▶
-- ==== Sys2Proof/Certificates/Slice0/Obligations.lean ====
section
/-! DEFINITION. What is stated of the model, for the provers. -/

open Sys2Proof Sys2Proof.Machine

/-- The front command of a non-empty queue acts, through exec, on the state whose queue is the rest (the form the model gives a
block, log entry 1). (00_scope, 01_architecture) -/
def Obligations.StepRunsTheFrontCommand : Prop :=
  ∀ (c : Instr) (rest : List Instr) (s : State), s.pending = c :: rest → step s = exec c { s with pending := rest }

/-- The model's choice for an empty queue (log entry 6): where CK_CORE runs and the slot has a further core cycle, one core cycle
passes, and TBASE1 and TBASE3 advance by their increments as in every core cycle; else the state stays as it is. (R3, R297) -/
def Obligations.EmptyQueueLetsOneCoreCyclePass : Prop :=
  ∀ s : State, s.pending = [] →
    (s.pw.coreRun = true → s.pw.cyc + 1 < s.pw.slotLen →
      step s = .next { s with pw := { s.pw with cc := s.pw.cc + 1, cyc := s.pw.cyc + 1 },
                              tb := { s.tb with
                                t1 := (s.tb.nx1.getD s.tb.t1 + s.tb.incr1) % 2 ^ 96, t3 := (s.tb.nx3.getD s.tb.t3 + s.tb.incr3) % 2 ^ 96
                                incr1 := s.tb.ni1.getD s.tb.incr1, incr3 := s.tb.ni3.getD s.tb.incr3
                                nx1 := none, nx3 := none, ni1 := none, ni3 := none } }) ∧
    (s.pw.coreRun = false ∨ s.pw.slotLen ≤ s.pw.cyc + 1 → step s = .next s)

/-- Whatever command acts, in whatever state, when it answers a next state the queue of waiting commands is the one it found. The
queue and its being the sender's alone are the model's choice (log entry 1): the spec knows no such queue. (00_scope, 01_architecture) -/
def Obligations.QueueIsTheSendersAlone : Prop :=
  ∀ (c : Instr) (s t : State), exec c s = .next t → t.pending = s.pending

/-- exec answers a next state for every command other than SAMPLE_CONVERSION in every state. SAMPLE_CONVERSION completes in every
state in which the hub is held in the power-on reset, CK_CORE does not run or the input is within the absolute maximum, and stops
with its fault in every other. No command is refused. (R49, 00_scope) -/
def Obligations.OnlySampleConversionStops : Prop :=
  ∀ s : State,
    (∀ c : Instr, (∀ ch j level peak onEdge cmBad, c ≠ .sampleConversion ch j level peak onEdge cmBad) → ∃ t, exec c s = .next t) ∧
    ∀ (ch : Fin 384) (j : Fin 2) (level : Int) (peak : Nat) (onEdge cmBad : Bool),
      (s.pw.por = true ∨ s.pw.coreRun = false ∨ beyondMax s ch level = false →
        ∃ t, exec (.sampleConversion ch j level peak onEdge cmBad) s = .next t) ∧
      (s.pw.por = false → s.pw.coreRun = true → beyondMax s ch level = true →
        exec (.sampleConversion ch j level peak onEdge cmBad) s = .fault .beyondAbsoluteMaximum)

/-- From every state in which clocks and supplies agree (under the POR neither CK_CORE nor the crystal runs; CK_CORE needs VDDA and
has then run since the POR; the crystal needs VDDA; a hub out of the POR has been released), every step that answers a next state
gives such a state again. (R17, R424, R428, R432) -/
def Obligations.ClocksAndSuppliesAgree : Prop :=
  ∀ s t : State, Clocked s → step s = .next t → Clocked t

/-- From every state that has the 384 converters, channels and discriminators, the seven flint outputs, the six seams, the 32 queues
and the four register masters, every step that answers a next state gives a state that has them. (R15, R119, 01_architecture, 09_serai_queues) -/
def Obligations.EveryUnitStaysInPlace : Prop :=
  ∀ s t : State, Shaped s → step s = .next t → Shaped t

/-- From every state whose register words, page headers and tallies are listed by rising key and whose slot map banks, sample ring
and flash also list nothing that an unlisted key reads as, every step that answers a next state gives such a state, so that equal
contents of these memories are equal data. Of the other sparse memories nothing is stated here. (R9, R23, R127, 17_register_index) -/
def Obligations.MemoriesStayCanonical : Prop :=
  ∀ s t : State, Canonical s → step s = .next t → Canonical t

/-- In State.reset clocks and supplies agree, every unit is in place and every sparse memory is canonical. (R359, R424) -/
def Obligations.ResetIsASoundState : Prop :=
  Clocked State.reset ∧ Shaped State.reset ∧ Canonical State.reset

/-- For every canonical memory, a write followed by a read of the same key gives the value written, a read of another key gives what
it gave before the write, and the written memory is canonical again. (R23, 17_register_index) -/
def Obligations.SparseMemoryReadAfterWrite : Prop :=
  ∀ (d x : Byte) (m : Ram Byte) (a b : Nat), ramWf d m = true →
    ramGet d (ramPut d m a x) a = x ∧ (b ≠ a → ramGet d (ramPut d m a x) b = ramGet d m b) ∧ ramWf d (ramPut d m a x) = true

/-- What stays when the POR holds the hub: everything else is at its reset value. -/
def porHeld (s : State) (vdd vddioPor resetN vddio : Bool) : State :=
  { State.reset with
    pending := s.pending
    pw := { State.reset.pw with
      vdd := vdd, vddioPor := vddioPor, resetN := resetN, vdda := s.pw.vdda, vddio := vddio, vddp := s.pw.vddp
      released := s.pw.released, freeCtr := s.pw.freeCtr }
    slow := { State.reset.slow with flash := s.slow.flash }
    cal := { State.reset.cal with bank := s.cal.bank } }

/-- Every record of the fuse bank passes its check. -/
def bankOk (s : State) : Bool := (List.range 8).all (fun r => fuseRecOk s.cal.bank r)

/-- POR_ASSERT by VDD gives, in every state, the hub at reset but for what the POR does not reach: the waiting commands, the rail
levels and what the POR samples of VDD, VDDIO and RESET_N, whether it has been released, the SPI flash, the fuse bank, and the
model's free-value counter. By VDDIO or RESET_N it does the same before the first release and nothing after it. POR_RELEASE samples
RESET_N and does nothing out of the POR. Under it, with VDD above its threshold and, before the first release, VDDIO too and RESET_N
high, it answers the state with the POR gone, the first release noted, STAGE 1, TBASE2 at 0, ADR[3:0] as the pins read and the fuse
bank read: FUSE_FAIL names every record that fails its check, FUSE_BAD and FUSE_OK follow, and beside power, fabric and calibration
store nothing changes. While one of these conditions stands only RESET_N's level is noted. (R321, R370, R424, R426, R440) -/
def Obligations.PowerOnResetHoldsAndReleases : Prop :=
  ∀ s : State,
    exec (.porAssert .vdd) s = .next (porHeld s false s.pw.vddioPor s.pw.resetN s.pw.vddio) ∧
    (s.pw.released = false → exec (.porAssert .vddio) s = .next (porHeld s s.pw.vdd false s.pw.resetN false)) ∧
    (s.pw.released = false → exec (.porAssert .resetN) s = .next (porHeld s s.pw.vdd s.pw.vddioPor false s.pw.vddio)) ∧
    (s.pw.released = true → exec (.porAssert .vddio) s = .next s ∧ exec (.porAssert .resetN) s = .next s) ∧
    ∀ (adr : Fin 16) (r : Bool),
      (s.pw.por = false → exec (.porRelease adr r) s = .next s) ∧
      (s.pw.por = true → (s.pw.vdd = false ∨ (s.pw.released = false ∧ (s.pw.vddioPor = false ∨ r = false))) →
        exec (.porRelease adr r) s = .next { s with pw := { s.pw with resetN := r } }) ∧
      (s.pw.por = true → s.pw.vdd = true → (s.pw.released = true ∨ (s.pw.vddioPor = true ∧ r = true)) →
        ∃ t, exec (.porRelease adr r) s = .next t ∧ Only [.pw, .fab, .cal] s t ∧
          t.pw = { s.pw with por := false, released := true, stage := 1, sup := 0, adr := adr.val, resetN := r } ∧
          t.cal = { s.cal with read := s.cal.bank, fuseFail := t.cal.fuseFail, fuseBad := !bankOk s, fuseOk := bankOk s, useFuse := bankOk s } ∧
          (∀ k : Fin 8, t.cal.fuseFail.getLsbD k = !fuseRecOk s.cal.bank k))

/-- Out of the POR in stage 1 or 2, USER_STORE_LOAD completes: without the SPI's pins, a valid boot header or a valid slot USER_BAD
is raised and the held and effective user images are empty; with them, USER_OK is raised and image, slot number and GEN are those of
the slot of R372. The user store then counts as loaded, what the fuse load found stays, and STAGE becomes 4 when some FWD_OK reads
1, else 3. Only power, fabric, flash port and calibration store change, and of the flash port not the flash. (R325, R327, R359, R361, R372, R427) -/
def Obligations.StartupLoadReportsTheStores : Prop :=
  ∀ (s : State) (id : BitVec 24), s.pw.por = false → s.pw.stage < 3 →
    ∃ t, exec (.userStoreLoad id) s = .next t ∧ Only [.pw, .fab, .slow, .cal] s t ∧
      t.pw.stage = (if s.lnA.fwdOk || s.lnB.fwdOk then 4 else 3) ∧ t.cal.loaded = true ∧
      t.cal.read = s.cal.read ∧ t.cal.fuseFail = s.cal.fuseFail ∧ t.cal.fuseBad = s.cal.fuseBad ∧ t.cal.fuseOk = s.cal.fuseOk ∧
      t.slow.spiId = id.toNat ∧ t.slow.flash = s.slow.flash ∧ t.slow.hdrOk = (pinsOk s && bootHdrOk s id.toNat) ∧
      ((pinsOk s && bootHdrOk s id.toNat) = false → t.cal.userBad = true ∧ t.cal.user = [] ∧ t.cal.eff = []) ∧
      ((pinsOk s && bootHdrOk s id.toNat) = true → t.slow.usrBase = leNat (flashBytes s 6 3) ∧
        (pickSlot { s with slow := { s.slow with usrBase := leNat (flashBytes s 6 3) } } = none →
          t.cal.userBad = true ∧ t.cal.user = [] ∧ t.cal.eff = []) ∧
        (∀ i g, pickSlot { s with slow := { s.slow with usrBase := leNat (flashBytes s 6 3) } } = some (i, g) →
          t.cal.userOk = true ∧ t.cal.slotNo = i ∧ t.cal.gen = g ∧ t.cal.eff = t.cal.user ∧
          t.cal.user = unlockedOnly (slotImage { s with slow := { s.slow with usrBase := leNat (flashBytes s 6 3) } } i)))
◀
:: Exercise brief ::
With the first line being the one containing "has then run" and the last line the one containing "def Obligations.SparseMemoryReadAfterWrite : Prop", transcribe exactly the lines above that fall in that range.

:: Solution ::
has then run since the POR; the crystal needs VDDA; a hub out of the POR has been released), every step that answers a next state
gives such a state again. (R17, R424, R428, R432) -/
def Obligations.ClocksAndSuppliesAgree : Prop :=
  ∀ s t : State, Clocked s → step s = .next t → Clocked t

/-- From every state that has the 384 converters, channels and discriminators, the seven flint outputs, the six seams, the 32 queues
and the four register masters, every step that answers a next state gives a state that has them. (R15, R119, 01_architecture, 09_serai_queues) -/
def Obligations.EveryUnitStaysInPlace : Prop :=
  ∀ s t : State, Shaped s → step s = .next t → Shaped t

/-- From every state whose register words, page headers and tallies are listed by rising key and whose slot map banks, sample ring
and flash also list nothing that an unlisted key reads as, every step that answers a next state gives such a state, so that equal
contents of these memories are equal data. Of the other sparse memories nothing is stated here. (R9, R23, R127, 17_register_index) -/
def Obligations.MemoriesStayCanonical : Prop :=
  ∀ s t : State, Canonical s → step s = .next t → Canonical t

/-- In State.reset clocks and supplies agree, every unit is in place and every sparse memory is canonical. (R359, R424) -/
def Obligations.ResetIsASoundState : Prop :=
  Clocked State.reset ∧ Shaped State.reset ∧ Canonical State.reset

/-- For every canonical memory, a write followed by a read of the same key gives the value written, a read of another key gives what
it gave before the write, and the written memory is canonical again. (R23, 17_register_index) -/
def Obligations.SparseMemoryReadAfterWrite : Prop :=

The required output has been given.